A few months ago, I told you all about how my 2016 word of the year, home, chose me. I remember the exact spot in the parking garage where I was when it popped unbidden into my head – and I knew exactly what that word was telling me. Move to Virginia.
I did just that.
I’d thought it was a perfect word for the year, and for where I needed to go, even if the move didn’t happen. In December of 2015, things were still very much up in the air as to whether we would stay in Buffalo and change the things that weren’t working for us; or move home to northern Virginia; or take on a brand-new adventure and move to Denver. We were actively exploring all three possibilities. And I knew that whatever we decided on – that was it. The last big move. We were choosing a home for our family. I wanted my word to guide that process, at least for me.
And it did. I started the year packing my life into boxes, most of which were destined for storage. We moved into a rather bleak apartment complex (a relief, after having several lodging options fall through at the last minute, leaving us with no lease just three weeks before our sale closed). Even knowing that the living situation was only temporary, it was easy to get a bit beaten down by an apartment that wouldn’t stay tidy and wasn’t where we wanted to be. I kept my word, “home,” in mind each day as I turned my key and tripped over the piles of shoes that were always spilling down the stairs just inside the door, whispering the mantra, thank you, apartment, for sheltering my family while we figure out where our future is. And then the call came through, and I knew that my word would, in fact, carry me home.
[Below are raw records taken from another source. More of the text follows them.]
-- ==== Sys2Proof/Tests/Slice0.lean ====
section
/-! SUPPORT. Checks of this model: terms that each check of WellFormed refuses, and, for every statement of
Certificates/Slice0/Obligations.lean that has hypotheses, states and operands that meet them, clause by clause
(`test_hyp_<the statement>`). -/

namespace Sys2Proof.Tests
open Sys2Proof Sys2Proof.Machine Sys2Proof.Machine.Reg
set_option maxRecDepth 50000

/-- The state after reset with some register fields set. -/
def st (l : List (Fld × Nat)) : State := l.foldl (fun s x => s.wr x.1 x.2) State.reset

/-- The same in RUN state READY with the compute rails up. -/
def up (l : List (Fld × Nat)) : State := st ((GLB_LIFE.RUN, 3) :: (PWR_STAT.GROUP_C, 1) :: l)

/-! Each check of WellFormed refuses a term of its own, and accepts one beside it. -/

/-- What a dictionary write meets when all goes well. -/
def env0 : DictEnv := ⟨true, true, true, 0, ⟨0, true, true, true, 0xFFFF⟩⟩

theorem test_wf_refuses_registerWrite : Instr.wf (.registerWrite (.bar0 2) 0 15) = false := by decide
theorem test_wf_refuses_unmappedAccess : Instr.wf (.unmappedAccess (.bar4 1) true) = false := by decide
theorem test_wf_refuses_rcFieldRead : Instr.wf (.rcFieldRead (.vf 0 3)) = false := by decide
theorem test_wf_refuses_injectionArm : Instr.wf (.injectionArm (.cpu 0 2) 1) = false := by decide
theorem test_wf_refuses_draft : Instr.wf (.draft 0 0 0 0 (List.replicate 64 0)) = false := by decide
theorem test_wf_refuses_refreshRateUpdate : Instr.wf (.refreshRateUpdate 0 [0]) = false := by decide
theorem test_wf_refuses_portAccess_len : Instr.wf (.portAccess .engine 0 0 0 none) = false := by decide
theorem test_wf_refuses_portAccess_data : Instr.wf (.portAccess .engine 0 0 2 (some [1])) = false := by decide
theorem test_wf_refuses_portAccess_end : Instr.wf (.portAccess .engine 0 0xFFFFFFFFF 2 none) = false := by decide
theorem test_wf_refuses_keyLoad : Instr.wf (.keyLoad 0 0 []) = false := by decide
theorem test_wf_refuses_hdmaEntryFetch : Instr.wf (.hdmaEntryFetch 0 [1]) = false := by decide
theorem test_wf_refuses_arbDecision : Instr.wf (.arbDecision 0 (List.replicate 33 0)) = false := by decide
theorem test_wf_refuses_helloRx : Instr.wf (.helloRx 0 ⟨false, false, false, false, 0, 0, 0, 0, [], 0⟩) = false := by decide
theorem test_wf_refuses_controlFlitRx_credits : Instr.wf (.controlFlitRx 0 0 false [] []) = false := by decide
theorem test_wf_refuses_controlFlitRx_comps : Instr.wf (.controlFlitRx 0 0 false [0, 0, 0, 0] (List.replicate 7 ⟨0, 0, 0, 0⟩)) = false := by decide
theorem test_wf_refuses_fabricWriteRx_type : Instr.wf (.fabricWriteRx 0 { typ := 0x11, bytes := 16, data := List.replicate 16 0 }) = false := by decide
theorem test_wf_refuses_fabricWriteRx_data : Instr.wf (.fabricWriteRx 0 { typ := 0x10, bytes := 32, data := List.replicate 16 0 }) = false := by decide
theorem test_wf_refuses_fabricEventWrite : Instr.wf (.fabricEventWrite 0 { typ := 0x10, bytes := 32, data := List.replicate 32 0 }) = false := by decide
theorem test_wf_refuses_barrierArrival : Instr.wf (.barrierArrival 0 { typ := 0x10, bytes := 32, data := List.replicate 32 0 }) = false := by decide
theorem test_wf_refuses_fabricReadReqRx : Instr.wf (.fabricReadReqRx 0 { typ := 0x11, data := [0] }) = false := by decide
theorem test_wf_refuses_fabricReadRespRx : Instr.wf (.fabricReadRespRx 0 { typ := 0x12, tag := 65536 }) = false := by decide
theorem test_wf_refuses_fabricReleaseRx : Instr.wf (.fabricReleaseRx 0 { typ := 0x13, bytes := 16 }) = false := by decide
theorem test_wf_refuses_e2eTimeout : Instr.wf (.e2eTimeout 524288) = false := by decide
theorem test_wf_refuses_pf0ApertureAccess : Instr.wf (.pf0ApertureAccess 0 0 none true) = false := by decide
theorem test_wf_refuses_vfApertureAccess : Instr.wf (.vfApertureAccess 0 0 4 (some [1])) = false := by decide
theorem test_wf_refuses_attestationRequest : Instr.wf (.attestationRequest .mirror []) = false := by decide
theorem test_wf_refuses_kemRequest : Instr.wf (.kemRequest 0 [0]) = false := by decide
theorem test_wf_refuses_keyDelivery : Instr.wf (.keyDelivery 0 0 false 0 [] []) = false := by decide
theorem test_wf_refuses_ownerChange : Instr.wf (.ownerChange [] []) = false := by decide
theorem test_wf_refuses_dictRead : Instr.wf (.dictRead (.field 0 false true false) [1] env0) = false := by decide
theorem test_wf_refuses_beaconRx : Instr.wf (.beaconRx 0 true (List.replicate 1073 0)) = false := by decide
theorem test_wf_refuses_updateHeader : Instr.wf (.updateHeader .mirror []) = false := by decide
theorem test_wf_refuses_updateBlock : Instr.wf (.updateBlock .mirror [0] true) = false := by decide
theorem test_wf_refuses_updateLock : Instr.wf (.updateLock true 0 []) = false := by decide
theorem test_wf_refuses_latheLevelStep : Instr.wf (.latheLevelStep none [(3, 0), (3, 1)]) = false := by decide
theorem test_wf_refuses_takeover : Instr.wf (.takeover [(3, 0), (3, 1)]) = false := by decide
theorem test_wf_refuses_plannedHandover : Instr.wf (.plannedHandover [(0, 0), (0, 0)]) = false := by decide
theorem test_wf_refuses_supervisorReload : Instr.wf (.supervisorReload 0 true [(63, 0), (63, 0)]) = false := by decide
theorem test_wf_accepts_registers : ((Instr.registerWrite (.bar0 4) 0 15).wf && (Instr.unmappedAccess (.bar4 4) true).wf && (Instr.rcFieldRead (.vf 0 8)).wf && (Instr.injectionArm (.cpu 0 4) 1).wf) = true := by decide
theorem test_wf_accepts_serving : ((Instr.draft 0 0 0 0 (List.replicate 63 0)).wf && (Instr.refreshRateUpdate 0 [0, 1, 2, 0, 0]).wf && (Instr.portAccess .engine 0 0 2 (some [1, 2])).wf && (Instr.keyLoad 0 0 (List.replicate 64 0)).wf) = true := by decide
theorem test_wf_accepts_engines : ((Instr.hdmaEntryFetch 0 []).wf && (Instr.hdmaEntryFetch 0 (List.replicate 16 0)).wf && (Instr.arbDecision 0 (List.replicate 32 0)).wf && (Instr.e2eTimeout 524287).wf) = true := by decide
theorem test_wf_accepts_fabric : ((Instr.helloRx 0 ⟨false, false, false, false, 0, 0, 0, 0, [0, 0, 0, 0], 0⟩).wf && (Instr.controlFlitRx 0 0 false [0, 0, 0, 0] (List.replicate 6 ⟨0, 0, 0, 0⟩)).wf && (Instr.fabricWriteRx 0 { typ := 0x10, bytes := 16, data := List.replicate 16 0 }).wf && (Instr.fabricReadReqRx 0 { typ := 0x11 }).wf && (Instr.fabricReadRespRx 0 { typ := 0x12 }).wf && (Instr.fabricReleaseRx 0 { typ := 0x13 }).wf) = true := by decide
theorem test_wf_accepts_host : ((Instr.pf0ApertureAccess 0 4 none true).wf && (Instr.vfApertureAccess 0 0 1 (some [1])).wf && (Instr.attestationRequest .mirror (List.replicate 64 0)).wf && (Instr.dictRead .mirror [1] env0).wf && (Instr.takeover [(3, 0), (4, 1)]).wf) = true := by decide

/-! Hypotheses of the statements, met. -/

def lthWith (x : LatheSt) (l : List (Fld × Nat)) : State := (st l).setLth 0 x

def pftWith (x : PftSt) (l : List (Fld × Nat)) : State := { st l with pft := x }

def pftReady (w : List Nat) (l : List (Fld × Nat)) : State := pftWith { pfQueue := [w] } l

def pftGood : List (Fld × Nat) := [(PFT_GEOM.KV_FMT 0, 1), (PFT_GEOM.LAYERS 0, 1), (PFT_GEOM.HL 0, 1), (PFT_GEOM.DIM32 0, 1), (PFT_POOL_FRAMES.FRAMES 0, 1), (PFT_FRAME_SIZE.FRAME_4K 0, 8), (PFT_POOL_BASE.BASE 0, 17), (PFT_TABLE_SIZE.SIZE 0, 17), (LTH_PART.ASSIGNED 0, 1)]

def dWait : Desc := [1, 0, 0, 0, 0, 0, 1, 5]

def dAttn : Desc := [0x0C]

def fl1 : Flight := ⟨0, 0, [], 0, false, 0, none, 0⟩

theorem test_hyp_StepRunsFrontCommand :
    ({ State.reset with pending := [.droopStretch 0] } : State).pending = .droopStretch 0 :: [] :=
  rfl

theorem test_hyp_EmptyQueueLetsTimePass :
    State.reset.pending = [] :=
  rfl

theorem test_hyp_CommandsLeaveQueueAlone :
    (∃ t, exec (.seqResume 0) State.reset = .next t) ∧
    (∃ t, step { State.reset with pending := [.seqResume 0, .seqResume 1] } = .next t) :=
  ⟨⟨_, rfl⟩, ⟨_, rfl⟩⟩

theorem test_hyp_MemoriesStayCanonical :
    Memory.wf State.reset.mem = true ∧ ∃ t, step State.reset = .next t :=
  ⟨by decide, _, rfl⟩

theorem test_hyp_OtpBitsOnlyRise :
    ((Cells.get 0 ({ State.reset with boot := { otp := Cells.set 0 [] 0x80 5 } } : State).boot.otp 0x80).testBit 2 = true) ∧
    (∃ t, step { State.reset with boot := { otp := Cells.set 0 [] 0x80 5 } } = .next t) :=
  ⟨by decide, ⟨_, rfl⟩⟩

theorem test_hyp_OutputsAreNeverTakenBack :
    ∃ t, step { State.reset with out := [.unsupported], pending := [.mbxInDataRead 3] } = .next t :=
  ⟨_, rfl⟩

theorem test_hyp_FieldStorage :
    (LTH_PART.PART 0).key ≠ (LTH_PART.ASSIGNED 0).key :=
  by decide

theorem test_hyp_FieldWriteByAccessType :
    ((LTH_SEQ_STAT.STATE 0).acc = .ro ∧ (LTH_PART.PART 0).acc = .rw ∧ (LTH_CFG_STAT.CFG_BUSY_WR 0).acc = .w1c ∧ (LTH_SEQ_CTRL.STOP 0).acc = .w1s) ∧
    ((LTH_PART.PART 0).key ≠ (LTH_PART.ASSIGNED 0).key ∧ 0 < (LTH_CFG_STAT.CFG_BUSY_WR 0).width) :=
  by
  refine ⟨?_, ?_⟩ <;> decide

theorem test_hyp_RegisterAccess :
    ((up []).urNow (.bar0 0x01000010) = false) ∧
    ((3 : BitVec 4) ≠ 15) ∧
    (State.reset.urNow (.bar0 0x01000010) = true) ∧
    ((up []).dest (.bar0 0x0FFFFFFC) = .none ∧ barAccess (.bar0 0x0FFFFFFC) = true ∧ (up []).urNow (.bar0 0x0FFFFFFC) = false) ∧
    ((up []).urNow (.bar0 0x01000010) = false ∧ (up []).dest (.bar0 0x01000010) = .reg 0x01000010 false ∧ ownRead 0x01000010 = false) ∧
    ((up []).urNow (.bar0 0x07000004) = false ∧ (up []).dest (.bar0 0x07000004) = .reg (mbxT 0 + 4) true) ∧
    ((up []).urNow (.bar0 (BitVec.ofNat 28 (LTH_CYC_LO.CYC 3).addr)) = false ∧ (up []).urNow (.bar0 (BitVec.ofNat 28 (ATS_BYTES_LO.BYTES 3).addr)) = false) ∧
    ((up []).urNow (.bar0 (BitVec.ofNat 28 PLT_NOW_LO.NOW.addr)) = false ∧ (up []).urNow (.bar0 (BitVec.ofNat 28 (PLT_STEP_LO.STEP 7).addr)) = false) ∧
    ((up []).injPlace (.bar0 (BitVec.ofNat 28 (LTH_INJ.DROOP 0).addr)) = true ∧ (up []).urNow (.bar0 (BitVec.ofNat 28 (LTH_INJ.DROOP 0).addr)) = false) :=
  ⟨by decide, by decide, by decide, ⟨rfl, by decide, by decide⟩, ⟨by decide, rfl, by decide⟩, ⟨by decide, rfl⟩, by decide, by decide, by decide⟩

theorem test_hyp_RefusedRegisterWrites :
    ownWrite (LTH_PLAN_BASE.BASE 0 0).addr = false ∧ (st [(LTH_SEQ_STAT.STATE 0, 2)]).refusedBy (LTH_PLAN_BASE.BASE 0 0).addr = some (LTH_CFG_STAT.CFG_BUSY_WR 0) :=
  by decide

theorem test_hyp_PlanGoStartsOrIsHeld :
    ((st [(LTH_SEQ_STAT.STATE 0, 1)]).flag (LTH_PART.PLT_OWNED 0) = false ∧ 0 < (1 : Fin 4096).val ∧ (st [(LTH_SEQ_STAT.STATE 0, 1)]).planBase 0 (b2n false) + 128 * 1 ≤ lsramSize ∧ (st [(LTH_SEQ_STAT.STATE 0, 1)]).seq 0 = 1) ∧
    ((st [(LTH_SEQ_STAT.STATE 0, 3)]).planBase 0 0 + 128 * 4095 ≤ lsramSize ∧ (st [(LTH_SEQ_STAT.STATE 0, 3)]).seq 0 = 3 ∧ (st [(LTH_SEQ_STAT.STATE 0, 3)]).flag (LTH_SEQ_STAT.GO_PENDING 0) = false) ∧
    ((st [(LTH_SEQ_STAT.STATE 0, 4), (LTH_SEQ_STAT.GO_PENDING 0, 1)]).seq 0 = 4 ∧ (st [(LTH_SEQ_STAT.STATE 0, 4), (LTH_SEQ_STAT.GO_PENDING 0, 1)]).flag (LTH_SEQ_STAT.GO_PENDING 0) = true) ∧
    ((st [(LTH_SEQ_STAT.STATE 0, 8)]).seq 0 = 8) ∧
    ((st [(LTH_PART.PLT_OWNED 0, 1)]).flag (LTH_PART.PLT_OWNED 0) = true) ∧
    (State.reset.flag (LTH_SEQ_CTRL.STOP 0) = false) :=
  by
  refine ⟨?_, ?_, ?_, ?_, ?_, ?_⟩ <;> decide

theorem test_hyp_StopResumeAndReset :
    (State.reset.flag (LTH_PART.PLT_OWNED 0) = false ∧ (st [(LTH_SEQ_STAT.STATE 0, 2)]).seq 0 = 2 ∧ 5 ≤ (st [(LTH_SEQ_STAT.STATE 0, 5)]).seq 0) ∧
    ((st [(LTH_SEQ_STAT.STATE 0, 4)]).seq 0 = 4 ∧ (st [(LTH_SEQ_STAT.STATE 0, 4)]).flag (LTH_PART.PLT_OWNED 0) = false) ∧
    ((st [(LTH_SEQ_STAT.STATE 0, 7)]).seq 0 = 7 ∧ State.reset.seq 0 ≠ 7) ∧
    ((st [(LTH_SEQ_STAT.STATE 0, 8)]).seq 0 = 8 ∧ (st [(LTH_SEQ_STAT.STATE 0, 4)]).seq 0 = 4) ∧
    ((st [(LTH_SEQ_STAT.STATE 0, 0)]).seq 0 = 0) :=
  by
  refine ⟨?_, ?_, ?_, ?_, ?_⟩ <;> decide

theorem test_hyp_DescriptorEnds :
    ((st [(LTH_SEQ_STAT.STATE 0, 7)]).seq 0 = 7 ∧ (st [(LTH_SEQ_STAT.STATE 0, 8)]).seq 0 = 8 ∧ (st [(LTH_SEQ_STAT.STATE 0, 3)]).seq 0 = 3) ∧
    ((lthWith { flights := [⟨0, 0, [], 0, true, 5, none, 0⟩] } [(LTH_SEQ_STAT.STATE 0, 4)]).seq 0 = 4) ∧
    (((lthWith { flights := [⟨0, 0, [], 0, true, 5, none, 0⟩] } [(LTH_SEQ_STAT.STATE 0, 4)]).lth 0).flights.find? (fun g => g.err ≠ 0) = some ⟨0, 0, [], 0, true, 5, none, 0⟩) ∧
    (((lthWith { fail := 0x10 } [(LTH_SEQ_STAT.STATE 0, 2)]).lth 0).flights.find? (fun g => g.err ≠ 0) = none ∧ ((lthWith { fail := 0x10 } [(LTH_SEQ_STAT.STATE 0, 2)]).lth 0).fail ≠ 0) :=
  by
  refine ⟨?_, ?_, ?_, ?_⟩ <;> decide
I also wanted my word to do something smaller. No matter where we ended up, I wanted a constant reminder that it is my responsibility to create the sanctuary I crave – I can’t put that on anyone else. Whether that means hanging special family photos; filling my kitchen with the smells of Earl Grey brewing; lining my shelves with the books that have been good friends to me; creating sweet play spaces for my children; or anything else that I want – it’s up to me. I hoped my word, home, would keep me focused on the goal I always have to create a place of rest for myself and my family. I didn’t do quite as well on this point – I’m still living with boxes, although I am gradually chipping away at the unpacking remaining to be done. I’ll carry this focus into 2017 with me.
As the sun goes down on 2016 and rises on 2017, I want to know – how did last year go in your life?